PhRMA supports a federal bill that would require passing some discounts on to patients, Porter said. The bill would also limit hospitals and clinics to five contract pharmacies, which would have to offer the same financial assistance that the hospital or clinic does.
Hospitals and clinics have to report how they use their 340B revenue, but no such requirement exists for pharmacies they contract with, said Rena Conti, an associate professor at Boston University’s Questrom School of Business.
That arrangement can benefit patients if the pharmacy offers a sliding fee scale to people who can’t afford their full share of a drug’s cost, allowing them to get affordable medications at a convenient location, Conti said. They don’t benefit directly if the pharmacy doesn’t pass on a discount to them, and whether they get an indirect benefit depends on how the hospital or clinic uses its share of the savings, she said.
The program may also indirectly raise costs for people with private insurance, Conti said.

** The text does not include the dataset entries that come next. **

-- ==== Sys2Proof/Machine/EventQueue.lean ====
section
/-! DEFINITION. Machine/EventQueue.lean: the host side of the event queue (R334-R339). -/

namespace Sys2Proof.Machine

open Sys2Proof

/-- Can the host reach BAR0: link up, PD2 on (R554)? -/
def State.hostUp (s : State) : Bool :=
  s.link.pcieUp && !s.power.sleeping && !s.power.starting && s.power.supplyOut.isNone

/-- `EVT_TAG` (R334). -/
def evtTag (first last idle poison : Bool) (word unread : Nat) : U32 :=
  BitVec.ofNat 32 (flags [first, last, idle, poison] + (word % 8) * 16 + (unread % 128) * 256)

/-- The complete unread word at the read point, at a cycle: item and its word index. -/
def EvqState.front (q : EvqState) (cyc : Nat) : Option EvtItem :=
  match q.items[q.rdItem]? with
  | some it => if it.doneAt ≤ cyc then some it else none
  | none => none

/-- The read point one word on. -/
def EvqState.advance (q : EvqState) (it : EvtItem) : EvqState :=
  if q.rdWord + 1 < it.words.length then { q with rdWord := q.rdWord + 1 }
  else { q with rdItem := q.rdItem + 1, rdWord := 0 }

/-- A word that fails parity fails again when read again (R336). -/
def EvqState.poisonAt (q : EvqState) (item word : Nat) : EvqState :=
  { q with items := q.items.modify item (fun it => { it with poison := it.poison.set word true }) }

/-- A read of `EVT_DATA_LO` (R334, R336, R340). -/
def evtRead (parityFails : Bool) (s : State) : State :=
  let q := s.evq
  match if q.fwdOn then none else q.front s.cycle with
  | some it =>
    let w := (it.words[q.rdWord]?).getD 0
    let bad := parityFails || (it.poison[q.rdWord]?).getD false
    let q1 := (if parityFails then q.poisonAt q.rdItem q.rdWord else q).advance it
    let tag := evtTag (q.rdWord = 0) (q.rdWord + 1 = it.words.length) false bad q.rdWord (q1.unreadAt s.cycle)
    send (.regRead 0x0400 (w.extractLsb' 0 32))
      { s with evq := { q1 with dataHi := w.extractLsb' 32 32, tag := tag } }
  | none =>
    let hdr := s.cmd.epoch.toNat * 65536
    send (.regRead 0x0400 (BitVec.ofNat 32 hdr))
      { s with evq := { q with dataHi := BitVec.ofNat 32 (s.stamp s.now), tag := evtTag true true true false 0 0 } }

def execEvtDataLoRead (t : Ps) (parityFails : Bool) (s : State) : Res :=
  let s := s.adv t
  .next (if s.hostUp then evtRead parityFails s else s)

/-- A read of `EVT_LOST` (RC, R334, R559): a drop in the cycle of the read counts in the value that follows. -/
def execEvtLostRead (dropInCycle : Bool) (s : State) : Res :=
  .next (if s.hostUp then
    send (.regRead 0x0424 s.evq.lost) { s with evq.lost := if dropInCycle then 1 else 0 } else s)

/-- `EVT_MARK` (R335): the mark to the start of the item that holds the read point. -/
def execEvtMark (s : State) : Res :=
  .next (if s.hostUp && !s.evq.fwdOn then { s with evq.mark := s.evq.rdItem } else s)

/-- `EVT_REWIND` (R335, R337): the read point to the mark. -/
def execEvtRewind (s : State) : Res :=
  .next (if s.hostUp && !s.evq.fwdOn then
    riseCheck s.evq.unread { s with evq := { s.evq with rdItem := s.evq.mark, rdWord := 0 } } else s)

/-- The words before the item that holds the read point freed (R335); they count as free from the next cycle (R333). -/
def evtRelease (s : State) : State :=
  let q := s.evq
  let n := ((q.items.take q.rdItem).map (·.words.length)).sum
  let prior := if q.relCycle = s.cycle then q.relWords else 0
  { s with evq := { q with items := q.items.drop q.rdItem, rdItem := 0, mark := q.mark - q.rdItem,
                           relCycle := s.cycle, relWords := prior + n } }

def execEvtRelease (s : State) : Res :=
  .next (if s.hostUp && !s.evq.fwdOn then evtRelease s else s)

/-- `EVT_FLUSH` (R338): complete items discarded, incomplete ones admitted before it dropped, `FLUSH_MARK` the first item; what was
decided in the flush cycle follows it. -/
def evtFlush (s : State) : State :=
  let q := s.evq
  let late := q.items.filter (fun it => it.cyc = s.cycle)
  let old := q.items.filter (fun it => it.cyc ≠ s.cycle)
  let whole := (old.filter (fun it => it.doneAt ≤ s.cycle)).length + q.forward.length
  let part := (old.filter (fun it => ¬ it.doneAt ≤ s.cycle)).length
  let body := le2 whole ++ le1 part ++ zeros 1 ++ le4 q.lost.toNat
  let s := evtItem 0x0A body
    { s with evq := { q with items := [], rdItem := 0, rdWord := 0, mark := 0, forward := [], relWords := 0 } }
  riseCheck s.evq.unread { s with evq.items := late.foldl (fun l it => placeItem it l) s.evq.items }

def execEvtFlush (t : Ps) (s : State) : Res :=
  let s := s.adv t
  .next (if s.hostUp then evtFlush s else s)

end Sys2Proof.Machine
end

When drugmakers know they’ll have to offer significant discounts to some customers, that gives them an incentive to further raise their products’ sticker price, she said.
“We’re kind of squeezing the balloon,” she said.
For some hospitals, 340B is vital to maintaining services.
Jonathan Cohee, CEO of Delta Health, said the hospital had to leave the program last year because it didn’t have enough overnight stays by patients covered by Medicaid to qualify. Not having 340B cost it about $3.5 million in 2024, which was a difficult loss for a facility already facing financial trouble, he said.
Delta Health likely will become eligible again in July, and while the hospital didn’t have to cut service lines, such as maternity care, it likely would if 340B discounts went away permanently, Cohee said.
“That money is really used to keep those programs afloat,” he said.